Saved entries:
━━━━━━━━━━━━━━━━━━━━

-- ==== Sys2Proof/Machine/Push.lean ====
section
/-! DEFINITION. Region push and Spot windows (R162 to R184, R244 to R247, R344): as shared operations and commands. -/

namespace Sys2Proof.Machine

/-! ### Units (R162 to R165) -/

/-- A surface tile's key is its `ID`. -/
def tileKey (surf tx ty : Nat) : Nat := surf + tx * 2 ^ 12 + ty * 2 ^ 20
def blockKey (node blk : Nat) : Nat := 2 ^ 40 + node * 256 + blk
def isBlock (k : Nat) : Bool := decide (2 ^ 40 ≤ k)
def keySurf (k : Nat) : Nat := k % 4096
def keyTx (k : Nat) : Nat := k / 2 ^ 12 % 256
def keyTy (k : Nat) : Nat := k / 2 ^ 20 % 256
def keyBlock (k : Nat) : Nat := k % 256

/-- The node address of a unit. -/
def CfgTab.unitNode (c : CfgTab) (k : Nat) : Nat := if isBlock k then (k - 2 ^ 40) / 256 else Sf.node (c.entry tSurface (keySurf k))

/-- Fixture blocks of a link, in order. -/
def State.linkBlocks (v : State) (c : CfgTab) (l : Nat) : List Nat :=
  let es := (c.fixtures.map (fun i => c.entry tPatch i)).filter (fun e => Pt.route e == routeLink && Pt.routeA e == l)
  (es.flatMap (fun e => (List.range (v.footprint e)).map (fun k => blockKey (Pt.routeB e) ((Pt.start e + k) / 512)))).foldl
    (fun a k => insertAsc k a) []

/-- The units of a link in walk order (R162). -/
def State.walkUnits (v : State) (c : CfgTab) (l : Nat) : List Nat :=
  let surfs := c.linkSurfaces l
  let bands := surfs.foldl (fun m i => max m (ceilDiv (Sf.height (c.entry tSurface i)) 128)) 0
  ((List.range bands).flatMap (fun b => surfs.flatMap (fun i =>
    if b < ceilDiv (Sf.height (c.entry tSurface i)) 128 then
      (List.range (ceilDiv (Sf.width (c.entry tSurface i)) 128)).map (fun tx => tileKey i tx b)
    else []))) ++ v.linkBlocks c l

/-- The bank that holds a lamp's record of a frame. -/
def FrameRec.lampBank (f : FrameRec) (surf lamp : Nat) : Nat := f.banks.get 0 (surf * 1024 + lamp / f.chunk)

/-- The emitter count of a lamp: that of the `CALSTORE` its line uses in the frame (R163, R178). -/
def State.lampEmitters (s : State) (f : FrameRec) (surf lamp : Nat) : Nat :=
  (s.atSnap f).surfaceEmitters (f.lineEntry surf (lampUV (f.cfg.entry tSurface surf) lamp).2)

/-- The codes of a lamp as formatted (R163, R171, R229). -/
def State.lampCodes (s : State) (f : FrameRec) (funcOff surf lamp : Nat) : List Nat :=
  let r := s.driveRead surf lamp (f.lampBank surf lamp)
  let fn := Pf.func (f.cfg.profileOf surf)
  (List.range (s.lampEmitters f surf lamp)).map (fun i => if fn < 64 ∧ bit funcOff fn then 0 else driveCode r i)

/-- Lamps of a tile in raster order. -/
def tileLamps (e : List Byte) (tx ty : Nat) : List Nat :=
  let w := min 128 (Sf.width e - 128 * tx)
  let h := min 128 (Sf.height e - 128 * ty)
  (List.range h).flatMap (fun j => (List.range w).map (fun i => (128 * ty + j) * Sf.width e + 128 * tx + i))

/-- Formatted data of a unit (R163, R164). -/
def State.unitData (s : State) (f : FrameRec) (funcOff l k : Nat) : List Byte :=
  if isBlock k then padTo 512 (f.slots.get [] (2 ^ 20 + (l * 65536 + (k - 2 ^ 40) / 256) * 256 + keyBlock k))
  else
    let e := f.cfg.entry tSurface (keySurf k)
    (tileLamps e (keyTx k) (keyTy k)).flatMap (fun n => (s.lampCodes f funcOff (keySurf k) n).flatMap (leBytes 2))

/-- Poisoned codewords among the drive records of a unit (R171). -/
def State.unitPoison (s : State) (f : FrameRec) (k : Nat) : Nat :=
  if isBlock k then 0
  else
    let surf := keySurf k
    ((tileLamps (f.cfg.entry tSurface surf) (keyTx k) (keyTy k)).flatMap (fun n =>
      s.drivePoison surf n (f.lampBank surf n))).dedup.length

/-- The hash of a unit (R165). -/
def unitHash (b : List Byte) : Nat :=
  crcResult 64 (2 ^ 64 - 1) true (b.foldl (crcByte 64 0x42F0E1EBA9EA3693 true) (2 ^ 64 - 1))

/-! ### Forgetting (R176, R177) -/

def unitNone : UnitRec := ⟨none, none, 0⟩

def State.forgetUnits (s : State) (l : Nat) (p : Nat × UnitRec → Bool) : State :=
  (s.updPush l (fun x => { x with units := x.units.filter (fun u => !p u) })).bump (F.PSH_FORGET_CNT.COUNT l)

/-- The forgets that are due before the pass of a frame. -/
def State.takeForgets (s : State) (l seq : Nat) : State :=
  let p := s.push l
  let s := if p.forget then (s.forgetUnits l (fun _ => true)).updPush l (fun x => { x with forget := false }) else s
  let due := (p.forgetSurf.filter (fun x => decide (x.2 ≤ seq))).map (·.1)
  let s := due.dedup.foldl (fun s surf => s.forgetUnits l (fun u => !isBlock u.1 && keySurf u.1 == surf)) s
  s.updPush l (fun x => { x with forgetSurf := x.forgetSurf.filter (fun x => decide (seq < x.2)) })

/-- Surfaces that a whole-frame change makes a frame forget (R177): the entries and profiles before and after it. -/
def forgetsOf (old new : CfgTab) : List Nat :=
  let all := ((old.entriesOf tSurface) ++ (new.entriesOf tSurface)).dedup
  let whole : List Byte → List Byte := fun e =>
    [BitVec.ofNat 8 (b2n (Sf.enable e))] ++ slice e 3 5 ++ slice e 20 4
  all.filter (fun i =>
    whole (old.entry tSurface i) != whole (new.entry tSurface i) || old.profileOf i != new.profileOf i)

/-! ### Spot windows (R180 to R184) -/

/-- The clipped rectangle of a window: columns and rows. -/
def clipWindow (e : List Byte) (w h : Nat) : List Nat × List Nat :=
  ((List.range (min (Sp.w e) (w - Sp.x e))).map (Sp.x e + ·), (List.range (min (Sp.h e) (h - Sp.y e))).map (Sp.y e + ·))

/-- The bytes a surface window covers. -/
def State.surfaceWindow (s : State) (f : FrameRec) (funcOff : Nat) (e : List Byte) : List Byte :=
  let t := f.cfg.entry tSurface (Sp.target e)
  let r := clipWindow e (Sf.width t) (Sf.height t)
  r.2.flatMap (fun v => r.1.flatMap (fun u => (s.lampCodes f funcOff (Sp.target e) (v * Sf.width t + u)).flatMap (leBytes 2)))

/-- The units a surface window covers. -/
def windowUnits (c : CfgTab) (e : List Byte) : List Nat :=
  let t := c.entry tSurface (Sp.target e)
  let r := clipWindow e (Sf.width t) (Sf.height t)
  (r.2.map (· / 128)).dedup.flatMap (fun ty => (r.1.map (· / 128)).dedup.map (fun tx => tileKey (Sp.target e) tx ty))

━━━━━━━━━━━━━━━━━━━━

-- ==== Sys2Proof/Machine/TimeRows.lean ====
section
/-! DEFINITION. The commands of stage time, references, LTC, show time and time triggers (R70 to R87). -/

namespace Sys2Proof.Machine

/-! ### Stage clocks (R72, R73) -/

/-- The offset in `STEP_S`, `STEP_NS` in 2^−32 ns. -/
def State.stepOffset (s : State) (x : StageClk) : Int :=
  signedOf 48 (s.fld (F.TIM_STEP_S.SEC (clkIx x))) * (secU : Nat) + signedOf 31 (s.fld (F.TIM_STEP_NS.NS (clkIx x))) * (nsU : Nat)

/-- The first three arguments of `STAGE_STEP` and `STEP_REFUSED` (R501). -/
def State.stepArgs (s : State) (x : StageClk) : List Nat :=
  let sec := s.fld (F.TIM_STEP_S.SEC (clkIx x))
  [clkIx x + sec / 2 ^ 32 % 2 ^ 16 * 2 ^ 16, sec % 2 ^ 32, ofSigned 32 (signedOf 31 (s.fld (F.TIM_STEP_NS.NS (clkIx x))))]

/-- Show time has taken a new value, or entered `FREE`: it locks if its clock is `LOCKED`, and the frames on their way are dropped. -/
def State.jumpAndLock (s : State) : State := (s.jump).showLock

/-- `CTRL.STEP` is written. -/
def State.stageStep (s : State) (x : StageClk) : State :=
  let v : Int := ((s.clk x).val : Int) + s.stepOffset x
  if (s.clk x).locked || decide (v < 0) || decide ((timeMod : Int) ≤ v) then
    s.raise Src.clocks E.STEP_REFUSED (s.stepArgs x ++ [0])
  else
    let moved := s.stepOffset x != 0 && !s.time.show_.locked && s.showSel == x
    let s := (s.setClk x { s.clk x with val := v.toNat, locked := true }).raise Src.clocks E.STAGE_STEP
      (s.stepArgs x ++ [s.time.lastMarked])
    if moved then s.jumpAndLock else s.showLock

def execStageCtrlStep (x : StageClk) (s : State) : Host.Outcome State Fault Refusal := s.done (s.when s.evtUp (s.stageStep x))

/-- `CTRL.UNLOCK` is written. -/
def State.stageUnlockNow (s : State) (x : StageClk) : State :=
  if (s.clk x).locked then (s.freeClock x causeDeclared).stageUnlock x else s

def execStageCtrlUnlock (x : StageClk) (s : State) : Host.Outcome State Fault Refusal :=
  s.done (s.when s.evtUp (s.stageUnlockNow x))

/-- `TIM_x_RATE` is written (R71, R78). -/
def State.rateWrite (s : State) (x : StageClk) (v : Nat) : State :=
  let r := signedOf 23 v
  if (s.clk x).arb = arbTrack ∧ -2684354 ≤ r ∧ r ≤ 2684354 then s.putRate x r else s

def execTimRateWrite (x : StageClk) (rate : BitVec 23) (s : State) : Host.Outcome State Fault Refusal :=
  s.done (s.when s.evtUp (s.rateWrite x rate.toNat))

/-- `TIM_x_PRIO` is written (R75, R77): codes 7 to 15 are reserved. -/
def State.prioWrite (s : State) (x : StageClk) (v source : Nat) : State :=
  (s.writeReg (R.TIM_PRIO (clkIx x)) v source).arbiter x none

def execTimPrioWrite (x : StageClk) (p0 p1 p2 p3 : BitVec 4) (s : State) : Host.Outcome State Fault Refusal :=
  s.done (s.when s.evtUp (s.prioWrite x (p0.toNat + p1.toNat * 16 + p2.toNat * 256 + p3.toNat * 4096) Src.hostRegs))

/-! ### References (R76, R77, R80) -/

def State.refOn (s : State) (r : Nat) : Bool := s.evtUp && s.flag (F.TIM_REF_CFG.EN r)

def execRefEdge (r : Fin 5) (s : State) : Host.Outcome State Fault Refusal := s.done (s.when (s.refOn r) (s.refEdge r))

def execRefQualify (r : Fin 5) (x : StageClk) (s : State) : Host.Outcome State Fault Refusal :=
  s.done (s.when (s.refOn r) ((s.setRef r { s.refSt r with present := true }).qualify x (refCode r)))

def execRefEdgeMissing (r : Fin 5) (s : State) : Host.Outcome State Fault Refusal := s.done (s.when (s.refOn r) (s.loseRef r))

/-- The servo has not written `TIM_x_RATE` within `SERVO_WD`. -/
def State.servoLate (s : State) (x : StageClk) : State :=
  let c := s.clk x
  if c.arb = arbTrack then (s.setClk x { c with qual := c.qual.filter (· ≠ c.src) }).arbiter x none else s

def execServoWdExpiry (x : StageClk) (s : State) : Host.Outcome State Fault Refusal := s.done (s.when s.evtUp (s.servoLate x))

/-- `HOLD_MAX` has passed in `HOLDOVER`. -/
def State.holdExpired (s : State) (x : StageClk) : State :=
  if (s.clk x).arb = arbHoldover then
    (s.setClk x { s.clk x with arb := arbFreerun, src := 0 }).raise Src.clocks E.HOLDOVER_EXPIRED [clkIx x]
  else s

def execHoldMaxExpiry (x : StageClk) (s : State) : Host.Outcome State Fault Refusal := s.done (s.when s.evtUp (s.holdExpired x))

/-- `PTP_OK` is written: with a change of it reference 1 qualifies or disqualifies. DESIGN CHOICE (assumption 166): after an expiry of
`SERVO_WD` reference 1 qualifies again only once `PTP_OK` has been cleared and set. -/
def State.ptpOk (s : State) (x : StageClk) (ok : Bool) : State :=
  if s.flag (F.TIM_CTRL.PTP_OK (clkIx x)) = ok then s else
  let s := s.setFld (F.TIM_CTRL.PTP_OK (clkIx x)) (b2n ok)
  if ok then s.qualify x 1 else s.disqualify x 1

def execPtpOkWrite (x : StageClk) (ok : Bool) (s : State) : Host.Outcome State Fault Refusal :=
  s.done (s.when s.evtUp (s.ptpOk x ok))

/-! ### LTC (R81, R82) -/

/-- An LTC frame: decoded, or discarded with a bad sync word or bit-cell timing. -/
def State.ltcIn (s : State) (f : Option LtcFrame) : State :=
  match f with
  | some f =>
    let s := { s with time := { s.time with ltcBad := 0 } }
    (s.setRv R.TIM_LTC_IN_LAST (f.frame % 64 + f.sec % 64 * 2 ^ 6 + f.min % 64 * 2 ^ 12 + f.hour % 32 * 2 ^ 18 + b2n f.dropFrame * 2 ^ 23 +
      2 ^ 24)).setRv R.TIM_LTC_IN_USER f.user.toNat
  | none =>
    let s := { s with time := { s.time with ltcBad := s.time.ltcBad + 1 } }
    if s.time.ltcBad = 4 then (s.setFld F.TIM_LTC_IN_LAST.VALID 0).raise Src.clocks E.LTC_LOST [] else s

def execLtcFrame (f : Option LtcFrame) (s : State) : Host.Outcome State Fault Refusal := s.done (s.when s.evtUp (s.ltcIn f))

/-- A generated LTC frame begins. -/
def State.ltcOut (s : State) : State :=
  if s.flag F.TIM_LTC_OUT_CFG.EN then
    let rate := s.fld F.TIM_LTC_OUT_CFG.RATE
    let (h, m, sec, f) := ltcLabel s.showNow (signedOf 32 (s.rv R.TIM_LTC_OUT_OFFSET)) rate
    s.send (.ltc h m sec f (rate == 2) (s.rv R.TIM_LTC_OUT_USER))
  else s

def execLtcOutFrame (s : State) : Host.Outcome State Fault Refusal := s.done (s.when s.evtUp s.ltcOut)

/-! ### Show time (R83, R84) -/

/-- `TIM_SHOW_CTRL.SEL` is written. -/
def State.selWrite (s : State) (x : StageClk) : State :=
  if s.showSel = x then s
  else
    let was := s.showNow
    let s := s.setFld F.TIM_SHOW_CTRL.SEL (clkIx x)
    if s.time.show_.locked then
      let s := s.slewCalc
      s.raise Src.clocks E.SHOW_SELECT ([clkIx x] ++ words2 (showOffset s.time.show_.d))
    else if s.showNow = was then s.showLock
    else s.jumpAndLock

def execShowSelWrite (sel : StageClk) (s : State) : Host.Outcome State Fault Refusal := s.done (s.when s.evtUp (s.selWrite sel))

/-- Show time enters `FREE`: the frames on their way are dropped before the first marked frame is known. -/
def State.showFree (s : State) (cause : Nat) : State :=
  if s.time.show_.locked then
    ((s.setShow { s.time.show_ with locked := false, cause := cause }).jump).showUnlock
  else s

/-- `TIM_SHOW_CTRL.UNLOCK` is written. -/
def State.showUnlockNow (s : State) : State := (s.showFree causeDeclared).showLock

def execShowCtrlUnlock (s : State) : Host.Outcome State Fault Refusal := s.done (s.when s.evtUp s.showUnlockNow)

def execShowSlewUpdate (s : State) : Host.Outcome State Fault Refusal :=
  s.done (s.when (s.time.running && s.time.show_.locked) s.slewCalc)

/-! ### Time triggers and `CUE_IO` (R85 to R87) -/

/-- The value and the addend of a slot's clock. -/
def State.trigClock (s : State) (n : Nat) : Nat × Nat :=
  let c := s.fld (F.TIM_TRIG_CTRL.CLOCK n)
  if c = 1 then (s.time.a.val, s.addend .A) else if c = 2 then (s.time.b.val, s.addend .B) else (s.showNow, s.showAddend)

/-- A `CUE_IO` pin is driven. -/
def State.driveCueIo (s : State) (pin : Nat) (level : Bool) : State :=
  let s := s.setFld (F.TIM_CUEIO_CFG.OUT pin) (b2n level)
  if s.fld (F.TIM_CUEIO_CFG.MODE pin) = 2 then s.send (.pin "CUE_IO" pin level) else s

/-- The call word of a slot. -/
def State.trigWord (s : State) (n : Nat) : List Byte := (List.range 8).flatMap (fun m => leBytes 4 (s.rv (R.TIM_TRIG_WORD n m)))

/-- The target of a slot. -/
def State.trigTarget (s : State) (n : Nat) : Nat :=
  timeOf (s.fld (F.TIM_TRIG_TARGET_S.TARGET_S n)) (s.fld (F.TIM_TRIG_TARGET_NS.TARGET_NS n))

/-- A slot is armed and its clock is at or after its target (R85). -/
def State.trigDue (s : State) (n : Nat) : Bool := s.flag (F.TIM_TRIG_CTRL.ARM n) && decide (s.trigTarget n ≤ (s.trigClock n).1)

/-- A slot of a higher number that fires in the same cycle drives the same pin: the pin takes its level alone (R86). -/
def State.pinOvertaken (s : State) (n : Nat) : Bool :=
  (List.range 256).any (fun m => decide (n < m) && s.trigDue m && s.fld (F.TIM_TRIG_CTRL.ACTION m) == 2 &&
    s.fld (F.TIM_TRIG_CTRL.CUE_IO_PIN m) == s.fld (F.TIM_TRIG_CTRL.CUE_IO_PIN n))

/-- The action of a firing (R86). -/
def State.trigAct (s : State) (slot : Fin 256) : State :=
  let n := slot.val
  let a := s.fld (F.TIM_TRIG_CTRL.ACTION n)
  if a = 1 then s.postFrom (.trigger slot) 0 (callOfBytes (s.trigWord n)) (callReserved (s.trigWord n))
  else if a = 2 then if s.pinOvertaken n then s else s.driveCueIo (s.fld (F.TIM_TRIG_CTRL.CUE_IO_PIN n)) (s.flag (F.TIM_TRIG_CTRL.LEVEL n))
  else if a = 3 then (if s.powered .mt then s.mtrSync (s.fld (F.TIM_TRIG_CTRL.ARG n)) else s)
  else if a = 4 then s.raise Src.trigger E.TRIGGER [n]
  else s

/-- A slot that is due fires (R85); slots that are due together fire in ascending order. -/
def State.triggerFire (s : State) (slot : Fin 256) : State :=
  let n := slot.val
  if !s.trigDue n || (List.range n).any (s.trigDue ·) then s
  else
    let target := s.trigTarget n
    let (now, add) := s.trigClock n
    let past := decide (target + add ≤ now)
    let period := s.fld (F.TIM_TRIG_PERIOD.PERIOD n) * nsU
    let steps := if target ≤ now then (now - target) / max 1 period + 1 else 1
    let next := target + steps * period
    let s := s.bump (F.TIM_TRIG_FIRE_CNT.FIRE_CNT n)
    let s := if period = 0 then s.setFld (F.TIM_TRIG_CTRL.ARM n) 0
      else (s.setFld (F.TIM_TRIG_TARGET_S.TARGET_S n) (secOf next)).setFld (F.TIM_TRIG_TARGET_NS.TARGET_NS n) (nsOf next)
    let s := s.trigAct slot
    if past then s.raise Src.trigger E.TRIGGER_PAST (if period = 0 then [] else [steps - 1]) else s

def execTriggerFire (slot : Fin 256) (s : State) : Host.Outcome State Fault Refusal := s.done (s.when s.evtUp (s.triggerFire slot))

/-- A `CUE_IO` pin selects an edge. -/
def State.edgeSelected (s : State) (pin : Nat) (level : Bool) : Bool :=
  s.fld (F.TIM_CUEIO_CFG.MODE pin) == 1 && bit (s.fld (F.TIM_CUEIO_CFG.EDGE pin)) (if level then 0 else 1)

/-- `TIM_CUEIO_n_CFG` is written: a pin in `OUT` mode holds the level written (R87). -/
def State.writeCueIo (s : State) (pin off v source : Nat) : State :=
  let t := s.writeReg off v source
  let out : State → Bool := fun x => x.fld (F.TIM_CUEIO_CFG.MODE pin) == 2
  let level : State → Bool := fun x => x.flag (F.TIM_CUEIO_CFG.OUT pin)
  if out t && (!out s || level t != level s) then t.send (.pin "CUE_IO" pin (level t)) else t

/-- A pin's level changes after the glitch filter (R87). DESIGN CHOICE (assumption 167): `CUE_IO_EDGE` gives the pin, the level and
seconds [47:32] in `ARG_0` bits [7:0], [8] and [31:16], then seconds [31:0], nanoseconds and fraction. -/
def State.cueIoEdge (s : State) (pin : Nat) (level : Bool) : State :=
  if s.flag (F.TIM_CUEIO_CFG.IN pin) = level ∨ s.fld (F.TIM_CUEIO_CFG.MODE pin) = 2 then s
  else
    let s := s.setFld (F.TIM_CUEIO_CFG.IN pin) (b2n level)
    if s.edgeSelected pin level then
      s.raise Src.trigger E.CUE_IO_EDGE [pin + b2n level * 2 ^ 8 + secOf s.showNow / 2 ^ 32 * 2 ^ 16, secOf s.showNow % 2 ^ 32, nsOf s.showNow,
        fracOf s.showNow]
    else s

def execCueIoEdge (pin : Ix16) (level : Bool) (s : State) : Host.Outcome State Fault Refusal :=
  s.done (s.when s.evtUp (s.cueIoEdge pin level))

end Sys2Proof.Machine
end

━━━━━━━━━━━━━━━━━━━━

• _Exercise aim_: For each line above that contains the word "arbTrack", give the line as it is written.

• _Task answer_:
  if (s.clk x).arb = arbTrack ∧ -2684354 ≤ r ∧ r ≤ 2684354 then s.putRate x r else s
  if c.arb = arbTrack then (s.setClk x { c with qual := c.qual.filter (· ≠ c.src) }).arbiter x none else s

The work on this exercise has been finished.